El desarrollo de su poesía, desde la juventud de Anillo de silencio, pasando por Saudade donde llora la partida de su marido, hasta Otredad muestra una consistencia estilística y una unidad semiótica sorprendente.

Casi que se puede escuchar la voz de Claribel en sus poemas, su voz dulce y evocativa.

Sus palabras:
El oficio de escribir es un oficio como tantos otros, y así como el zapatero tiene que hacer buenos zapatos, el escritor está llamado a comunicar, a comunicar ideas, a comunicar sentimientos.

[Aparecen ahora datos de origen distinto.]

/-- The entry that an identical request may still join (R372). -/
def joinable (f : Frame) (b : Body) (x : CombEntry) : Bool :=
  sameGet x.open_ f && b.dev.ticks ≤ x.tick + x.window

/-- A GET_DATA or STATUS of an entry as it would have come for an operation of this device that joins later. -/
def lateFrame (b : Body) (f : Frame) (tag opc count : Nat) (data : List Byte) : Frame :=
  newFrame b 1 b.coord f.tc.toNat false ({ headOf f with opc := opc, count := count, orig := b.coord, tag := tag }.payload data)

/-- What an entry has sent on already reaches one that joins late (R372): a neighbour's request by answers to it, an operation
of this device as frames that wait in the inbox. -/
def lateJoin (e : Env) (x : CombEntry) (frames : List Frame) (locals : List (Nat × Nat)) (b : Body) : Body :=
  let b := overList frames (fun g b =>
    let b := if x.ue then answerFrame e g 10 cpMemUe [] b else b
    overList x.pieces (fun p b => answerFrame e g 3 p.1 p.2 b) b) b
  { b with dev.fab.inbox := b.dev.fab.inbox ++ locals.flatMap fun o =>
      (if x.ue then [lateFrame b x.open_ o.2 10 cpMemUe []] else []) ++ x.pieces.map fun p => lateFrame b x.open_ o.2 3 p.1 p.2 }

/-- A get request joins an open entry. -/
def joinGet (e : Env) (f : Frame) (frames : List Frame) (locals : List (Nat × Nat)) (b : Body) : Option Body :=
  match b.dev.fab.comb.find? (joinable f b) with
  | some x => some (lateJoin e x frames locals { b with dev.fab.comb := mapWhere b.dev.fab.comb (joinable f b) fun x =>
      { x with joined := x.joined ++ frames, locals := x.locals ++ locals } })
  | none => none

/-- An entry for a get that is forwarded; its frame's DST is the device it goes to. -/
def openGet (f : Frame) (frames : List Frame) (locals : List (Nat × Nat)) (b : Body) : Body :=
  if combEntries ≤ b.dev.fab.comb.length then b
  else { b with dev.fab.comb := b.dev.fab.comb ++
    [{ open_ := { f with dst := BitVec.ofNat 16 (nextHop b (headOf f).final) }, tick := b.dev.ticks, window := windowNs (headOf f).cwin, joined := frames, locals := locals, count := 0,
       sums := [], pieces := [], ue := false }] }

/-- A get request of an operation leaves, or joins an entry (R364, R371, R372). -/
def sendGet (e : Env) (s : Nat) (o : CpOp) (h : OpHdr) (b : Body) : Body :=
  if h.comb then
    let h := { h with hop := true }
    let f := newFrame b 1 h.final o.tc false (h.payload [])
    match joinGet e f [] [(s, o.tag)] b with
    | some b => b
    | none => sendOp e s o h (nextHop b h.final) false [] (openGet f [] [(s, o.tag)] b)
  else sendOp e s o h h.final false [] b

/-- GET (R364). -/
def cpGet (s tag : Nat) (e : Env) (b : Body) : Body :=
  match pendingOp b s tag 2 false with
  | none => b
  | some o =>
    if o.isLocal b then
      if !rctxOk b o.rtile o.rctx then endOp s tag cpRefused b
      else localCopy e s o (o.there b s) (o.here s) o.raddr o.laddr o.remoteBytes b
    else issued s tag (sendGet e s o (o.head b 2 o.nelem o.raddr) b)

/-- GET. -/
def execGet (site tag : Nat) (s : State) (clash : List Nat := []) : Host.Outcome State Fault Refusal :=
  clashStep clash (cpGet site tag) s

/-- OSEND (R350, R360, R364): one UDP frame on OA or OB, which must be able to send. -/
def cpOsend (s tag : Nat) (e : Env) (b : Body) : Body :=
  match pendingOp b s tag 4 false with
  | none => b
  | some o =>
    let p := 8 + o.rtile % 2
    if !b.carries p then b
    else match sideRead e (o.here s) o.laddr o.nelem b with
      | (.stall, b) => b
      | (.refused, b) => endOp s tag cpRefused b
      | (.ok v st, b) =>
        endOp s tag st
          (b.send (.udp p (o.d 384 48) (o.raddr * 2 ^ 64 + o.d 320 64) o.rdev v))

/-- OSEND. -/
def execOsend (site tag : Nat) (s : State) : Host.Outcome State Fault Refusal := bodyStep (cpOsend site tag) s

-- Completion.

/-- Does a status halt the engine (R382)? -/
def cpHalts (st : Nat) : Bool := (1 ≤ st && st ≤ 8) || st == 0x0B || st == 0x10 || st == 0x11

/-- An instruction completes with a status: STATUS of its descriptor, which itself may lose a collision (R224), its counter,
LAST_STATUS, TL_CP_ERR and the halt (R359, R382, R383). -/
def cpFinish (e : Env) (s : Nat) (q : QEntry) (st : Nat) (b : Body) : Body :=
  let (hit, b) := if cpDescOk (b.site s) q then
      unitWrite e 5 s (q.a.toNat + 63, 1) (b.mem.set (siteBase s + q.a.toNat + 63) (BitVec.ofNat 8 st)) b else (false, b)
  let st := firstBad st (if hit then cpCollide else cpOk)
  let b := (b.advanceCc s q.cpCc).modSite s fun t => { t with cp := { t.cp with eng := { t.cp.eng with last := st } } }
  if st = cpOk || st = cpFlushed then b
  else
    let b := b.modSite s fun t =>
      { t with cp := { t.cp with eng := t.cp.eng.record (BitVec.ofNat 64 (2 ^ 63 + st * 2 ^ 40 + q.word.toNat)) } }
    if cpHalts st then
      haltEngine e s 3 (b.modSite s fun t => { t with cp := { t.cp with eng := { t.cp.eng with halted := true } } })
    else b

/-- Bytes of `got` that came from a rank. -/
def CpOp.gotFrom (o : CpOp) (j : Nat) : Nat := ((o.got.filter fun g => g.1 / 2 ^ 32 == j).map (·.2)).sum

/-- The ranks whose data a gather fetches (R378, R386). -/
def CpOp.sources (o : CpOp) (b : Body) : List Nat :=
  if o.op = 4 then [o.root].filter (· != rankOf b o.ax) else o.peers b

/-- Bytes that a gather fetches from one rank. -/
def CpOp.slotBytes (o : CpOp) (b : Body) : Nat := packedBytes o.dfmt (if o.op = 4 then o.nelem else o.seg b)

/-- Has a gather everything it fetches? -/
def CpOp.gathered (o : CpOp) (b : Body) : Bool := (o.sources b).all fun j => o.slotBytes b ≤ o.gotFrom j

/-- The status with which an operation may complete now (R364, R378). -/
def CpOp.finished (o : CpOp) (b : Body) : Option Nat :=
  match o.status with
  | some st => some st
  | none =>
    let ok :=
      if o.coll then
        !o.stale && o.issued && (if o.reduces then o.gather && o.await_ == 0 && (o.op == 1 || o.gathered b) else o.gathered b)
      else o.issued && o.await_ == 0 && !o.isLocal b && (o.op == 1 || (o.op == 3 && o.comb))
    if ok then some cpOk else none

/-- The result header of a WHEN = 1 reduction (R392). -/
def CpOp.header (o : CpOp) (b : Body) (st : Nat) : Nat :=
  let l := if st = cpDead || st = cpStale then 0 else o.lineup
  let r := rankOf b o.ax
  st + b2n (bitOf l r) * 2 ^ 8 + b2n o.carried * 2 ^ 9 + o.close * 2 ^ 10 + o.rootPos * 2 ^ 12 + l * 2 ^ 16 +
    o.closeTime * 2 ^ 32 + o.gen * 2 ^ 64 + o.step * 2 ^ 80 + o.collid * 2 ^ 128 + r * 2 ^ 140 + o.straggler * 2 ^ 144

/-- The result header written, with the status that leaves: none while its page keeps it waiting (R392). -/
def writeHeader (e : Env) (s : Nat) (o : CpOp) (st : Nat) (b : Body) : Option Nat × Body :=
  if o.coll && o.when_ then
    match sideWrite e (o.here s) o.haddr (leBytes (o.header b st) 64) b with
    | (.stall, b) => (none, b)
    | (.refused, b) => (some (firstBad st cpRefused), b)
    | (.ok _ sw, b) => (some (firstBad st sw), b)
  else (some st, b)

/-- Must the write of STATUS wait for a bank that wakes (R225, R359)? -/
def statusWaits (t : Site) (q : QEntry) : Bool := cpDescOk t q && wakingIn t (q.a.toNat, 64)

/-- CP_COMPLETE (R359, R382, R392). -/
def cpComplete (s tag : Nat) (e : Env) (b : Body) : Body :=
  if 408 ≤ s then b
  else match b.opOf s tag with
    | none => b
    | some o =>
      match o.finished b with
      | none => b
      | some st =>
        let gone := fun (b : Body) =>
          b.modSite s fun t => { t with cp := { t.cp with ops := t.cp.ops.filter fun x => x.tag != tag } }
        if o.orphan then gone b
        else if statusWaits (b.site s) o.entry then b
        else match writeHeader e s o st b with
        | (none, b) => b
        | (some st, b) =>
          let b := if o.coll && st = cpOk then { b with dev.tr.served := b.dev.tr.served ++ [(s, o)] } else b
          cpFinish e s o.entry st (gone b)

/-- CP_COMPLETE. -/
def execCpComplete (site tag : Nat) (s : State) (clash : List Nat := []) : Host.Outcome State Fault Refusal :=
  clashStep clash (cpComplete site tag) s

/-- TL_CP_CTL.FLUSH (R383); where STATUS must wait for a bank that wakes, the completion waits with it (R225). -/
def cpFlush (s : Nat) (e : Env) (b : Body) : Body :=
  let b := overList (b.site s).cp.eng.q (fun q b =>
    if statusWaits (b.site s) q then
      cpAdd s (CpOp.start (freeTag b) q 0 8 0 (some cpFlushed)) b
    else cpFinish e s q cpFlushed b) b
  retryIssue e s (b.modSite s fun t =>
    { t with cp := { t.cp with eng := { t.cp.eng with q := [], cap := none, halted := false } } })

/-- CP_FLUSH. -/
def execCpFlush (ag : Agent) (site : Nat) (s : State) (clash : List Nat := []) : Host.Outcome State Fault Refusal :=
  clashStep clash (fun e b => atSite site b (guarded e ag (oTl site 0x4000) b (cpFlush site e b))) s

/-- CP_RESUME (R383). -/
def execCpResume (ag : Agent) (site : Nat) (s : State) : Host.Outcome State Fault Refusal :=
  bodyStep (fun e b => atSite site b (guarded e ag (oTl site 0x4000) b
    (b.modSite site fun t => { t with cp := { t.cp with eng := { t.cp.eng with halted := false } } }))) s

end Sys2Proof.Machine
end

¿Usted cree que la fuerza de la literatura puede de alguna manera influir en el pensamiento de las personas para conseguir cambios en la sociedad?
C.A.: A veces sí. Por eso es tan delicado eso de escribir, y bueno, a veces puedes cambiar ideologías, —eso depende del escritor, de qué tanta  fuerza tenga él para convencer y de que en realidad esté diciendo la verdad. Pero tiene esa gran arma. Es una gran arma la escritura, y sí, yo pienso que puede hacer cambiar.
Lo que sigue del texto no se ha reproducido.